Development should dissect new incoming projects into business capabilities. This takes maturity in the sense that you will have to understand the challenges from the perspective of your customer, rather than your own technical perspective. Each piece of the puzzle has to be allocated around a business domain and serviced accordingly.

Business should start looking at their feature requests a bit different as well. Their opportunity versus cost analysis should deepen a bit, taking the unlocking of features into account.

Let’s say, we have three epics

  • 8 effort, 8 cost : Notify people whenever their basket offers expire
  • 5 effort, 5 cost : Send messages when we are 15 min away with order
  • 3 effort, 3 cost : Show average delivery time for the current order

None of these are ‘low hanging fruit’ you’d say. But what if I’d say:

  • if the 5/5 effort has been made whilst unlocking its true business capabilities (know where the order is, format a personalised message and send push messages to customers),
  • the 8/8 becomes an 8/3 (because we already can send push messages and personalise them)
  • and the 3/3 becomes a 3/1 (because we already collect metrics on delivery times)?

What we evidently miss is a factor that multiplies the opportunity value due to its unlocked capabilities.

You’ll get valuable things cheaper, ánd the entire room starts knowing about the capabilities, which enables you to allocate the capabilities at their respected owners.

You now have a service oriented architecture where people feel (and are) responsible for. New features won’t be accepted if they impact one of these services in a negative way. Bugs will be hunt, performance will be on top of mind. A project manager will have to talk with Product Owners to be able to integrate new functionality into their systems. A natural guard has been created.

Dev and Ops

If you create it, and you are responsible, you should run it. If you can’t run it yourself, you can’t be held fully responsible.

You should prevent a blame culture at all time. If someone can be blamed (rightfully or not), it will set a negative context. It poisons the atmosphere. It’s a constant excuse to underperform. And it might not be evident, but some take real comfort in this situation, it gives them power and personal validation to be able to be the hero when trouble arises. Therefore they might not be inclined to actually solve the problem at hand.

If you want to be the best, you should be in control. So if you need to roll an update now, nobody should be between you and the deployment. If you temporarily need more resources, you should be able to pull them. Of course you need to operate within boundaries, but for the simple stuff you should be empowered to ‘do it yourself’. And when something breaks, you should be held responsible. Only then you have the speed (agility) to improve continuously. Someone else cannot be held accountable for the software you wrote. And even more relevant, you won’t release bad code because it’s your head that rolls when it goes wrong.

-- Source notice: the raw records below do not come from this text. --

theorem State.marker_keeps {mk : Nat} {z s : State} (hk : Keeps mk z s) (island last at_ : Nat) (hm : Sub 0x904F7 mk := by exact Sub.of rfl) :
    Keeps mk z (State.marker s island last at_) := by
  refine hk.within hm ?_
  replace hk : Keeps 0x904F7 s s := .refl _
  unfold State.marker
  repeat' first
    | (extract_lets -descend +onlyGivenNames x0; refine Keeps.cut (m := 0x904F7) (z := s) (v := x0) ?_ (fun h0 => ?_); rotate_left; clear_value x0; rotate_left; dsimp -zeta only [x0]; clear x0)
    | (extract_lets -descend +onlyGivenNames x0; clear_value x0)
    | with_reducible intro _
    | lift_lets
    | with_reducible assumption
    | (with_reducible first | apply State.anchorAll_keeps | apply State.eventAt_keeps)
    | (with_reducible refine Keeps.mk0 ?_ ?g; (first | with_reducible assumption | (refine Keeps.snd ?_ (by assumption)) | (refine Keeps.some ?_ (by assumption)) | (with_reducible first | apply State.anchorAll_keeps | apply State.eventAt_keeps)); with_reducible case g => exact fun h => Keeps.mk' h)
    | exact Sub.of rfl
    | dsimp only

theorem State.slotDone_keeps {mk : Nat} {z s : State} (hk : Keeps mk z s) (id : Option Nat) (hm : Sub 0x804F7 mk := by exact Sub.of rfl) :
    Keeps mk z (State.slotDone s id) := by
  refine hk.within hm ?_
  replace hk : Keeps 0x804F7 s s := .refl _
  unfold State.slotDone
  repeat' first
    | with_reducible assumption
    | (with_reducible first | apply State.lossRecord_keeps | apply State.store_keeps)
    | (with_reducible refine Keeps.mk0 ?_ ?g; (first | with_reducible assumption | (refine Keeps.snd ?_ (by assumption)) | (refine Keeps.some ?_ (by assumption)) | (with_reducible first | apply State.lossRecord_keeps | apply State.store_keeps)); with_reducible case g => exact fun h => Keeps.mk' h)
    | split
    | (refine Keeps.some ?_ (by assumption))
    | exact Sub.of rfl
    | dsimp only

theorem State.purge_keeps {mk : Nat} {z s : State} (hk : Keeps mk z s) (uid : Nat) (hm : Sub 0x20 mk := by exact Sub.of rfl) :
    Keeps mk z (State.purge s uid) := by
  refine hk.within hm ?_
  replace hk : Keeps 0x20 s s := .refl _
  unfold State.purge
  repeat' first
    | with_reducible intro _
    | with_reducible assumption
    | (with_reducible refine Keeps.mk0 ?_ ?g; (first | with_reducible assumption | (refine Keeps.snd ?_ (by assumption)) | (refine Keeps.some ?_ (by assumption))); with_reducible case g => exact fun h => Keeps.mk' h)
    | exact Sub.of rfl
    | dsimp only

theorem State.owedDone_keeps {mk : Nat} {z s : State} (hk : Keeps mk z s) (uid : Nat) (hm : Sub 0x804F7 mk := by exact Sub.of rfl) :
    Keeps mk z (State.owedDone s uid) := by
  refine hk.within hm ?_
  replace hk : Keeps 0x804F7 s s := .refl _
  unfold State.owedDone
  repeat' first
    | (extract_lets -descend +onlyGivenNames x0; refine Keeps.cut (m := 0x804F7) (z := s) (v := x0) ?_ (fun h0 => ?_); rotate_left; clear_value x0; rotate_left; dsimp -zeta only [x0]; clear x0)
    | (extract_lets -descend +onlyGivenNames x0; clear_value x0)
    | with_reducible intro _
    | lift_lets
    | with_reducible assumption
    | with_reducible apply State.slotDone_keeps
    | (with_reducible refine Keeps.mk0 ?_ ?g; (first | with_reducible assumption | (refine Keeps.snd ?_ (by assumption)) | (refine Keeps.some ?_ (by assumption)) | (with_reducible first | apply State.slotDone_keeps)); with_reducible case g => exact fun h => Keeps.mk' h)
    | (with_reducible apply Keeps.foldl)
    | split
    | (refine Keeps.some ?_ (by assumption))
    | exact Sub.of rfl
    | dsimp only

theorem State.fateDelivered_keeps {mk : Nat} {z s : State} (hk : Keeps mk z s) (uid : Nat) (hm : Sub 0x804F7 mk := by exact Sub.of rfl) :
    Keeps mk z (State.fateDelivered s uid) := by
  refine hk.within hm ?_
  replace hk : Keeps 0x804F7 s s := .refl _
  unfold State.fateDelivered
  repeat' first
    | (extract_lets -descend +onlyGivenNames x0; refine Keeps.cut (m := 0x804F7) (z := s) (v := x0) ?_ (fun h0 => ?_); rotate_left; clear_value x0; rotate_left; dsimp -zeta only [x0]; clear x0)
    | (extract_lets -descend +onlyGivenNames x0; first
        | ((with_reducible first | have _w : LinkSt := x0 | have _w : TimeSt := x0 | have _w : PowerSt := x0 | have _w : SampSt := x0 | have _w : FwSt := x0 | have _w : AuthSt := x0 | have _w : PulseSt := x0 | have _w : CoreSt := x0); clear _w; dsimp -zeta only [x0]; clear x0)
        | clear_value x0)
    | with_reducible intro _
    | lift_lets
    | with_reducible assumption
    | (with_reducible first | apply KeepsR.present | apply KeepsR.next | exact KeepsR.fault | exact KeepsO.none | apply KeepsO.some | apply State.delivered_keeps | apply State.slotDone_keeps | apply State.owedDone_keeps)
    | (with_reducible refine State.modRegion_keeps ?_ _ _ (fun _ w => w))
    | (with_reducible refine State.modFw_keeps ?_ _ ⟨rfl, rfl⟩)
    | (with_reducible refine State.modAuth_keeps ?_ _ ⟨rfl, rfl⟩)
    | (with_reducible refine Keeps.mk0 ?_ ?g; (first | with_reducible assumption | (refine Keeps.snd ?_ (by assumption)) | (refine Keeps.some ?_ (by assumption)) | (with_reducible first | apply State.delivered_keeps | apply State.slotDone_keeps | apply State.owedDone_keeps)); with_reducible case g => exact fun h => Keeps.mk' h)
    | (with_reducible apply Keeps.ite)
    | (with_reducible apply Keeps.foldl)
    | (with_reducible apply Keeps.foldlSnd)
    | (with_reducible apply Keeps.foldlFst)
    | split
    | (refine Keeps.some ?_ (by assumption))
    | (refine Keeps.snd ?_ (by assumption))
    | exact Sub.of rfl
    | dsimp only

theorem State.fateLost_keeps {mk : Nat} {z s : State} (hk : Keeps mk z s) (uid reason : Nat) (hm : Sub 0x804F7 mk := by exact Sub.of rfl) :
    Keeps mk z (State.fateLost s uid reason) := by
  refine hk.within hm ?_
  replace hk : Keeps 0x804F7 s s := .refl _
  unfold State.fateLost
  repeat' first
    | (extract_lets -descend +onlyGivenNames x0; refine Keeps.cut (m := 0x804F7) (z := s) (v := x0) ?_ (fun h0 => ?_); rotate_left; clear_value x0; rotate_left; dsimp -zeta only [x0]; clear x0)
    | (extract_lets -descend +onlyGivenNames x0; first
        | ((with_reducible first | have _w : LinkSt := x0 | have _w : TimeSt := x0 | have _w : PowerSt := x0 | have _w : SampSt := x0 | have _w : FwSt := x0 | have _w : AuthSt := x0 | have _w : PulseSt := x0 | have _w : CoreSt := x0); clear _w; dsimp -zeta only [x0]; clear x0)
        | clear_value x0)
    | with_reducible intro _
    | lift_lets
    | with_reducible assumption
    | (with_reducible first | apply KeepsR.present | apply KeepsR.next | exact KeepsR.fault | exact KeepsO.none | apply KeepsO.some | apply State.dropped_keeps | apply State.slotDone_keeps | apply State.owedDone_keeps)
    | (with_reducible refine State.modRegion_keeps ?_ _ _ (fun _ w => w))
    | (with_reducible refine State.modFw_keeps ?_ _ ⟨rfl, rfl⟩)
    | (with_reducible refine State.modAuth_keeps ?_ _ ⟨rfl, rfl⟩)
    | (with_reducible refine Keeps.mk0 ?_ ?g; (first | with_reducible assumption | (refine Keeps.snd ?_ (by assumption)) | (refine Keeps.some ?_ (by assumption)) | (with_reducible first | apply State.dropped_keeps | apply State.slotDone_keeps | apply State.owedDone_keeps)); with_reducible case g => exact fun h => Keeps.mk' h)
    | (with_reducible apply Keeps.ite)
    | (with_reducible apply Keeps.foldl)
    | (with_reducible apply Keeps.foldlSnd)
    | (with_reducible apply Keeps.foldlFst)
    | split
    | (refine Keeps.some ?_ (by assumption))
    | (refine Keeps.snd ?_ (by assumption))
    | exact Sub.of rfl
    | dsimp only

DevOps doesn’t mean you do everything yourself though. But Ops becomes facilitating rather than steering. Steering Ops makes a lot of sense as long as your landscape primarily revolves around external applications, but when you build your own application it becomes an major blocker unless you can make the transition to facilitating the teams.

The good thing is that you, like no other, know how to prevent these problems. Becoming DevOps means, taking care of Quality Assurance within the designs of your code and deployment as well.

Conclusion

Whenever you find yourself lost in a transition due to scaling up rapidly, know that you just haven’t reached the operational optimum yet, and the turmoil you experience is needed to get to the next stage of maturity. Conway’s law is not a law because it has to be followed. It became a law because it’s a cascade of logical steps that will happen when you are in a certain situation.

If you can identify yourself with one of the steps in the document, find peace in that eventually your situation (with the willingness of all involved) will resolve to a well oiled machine. Transitions just take some time.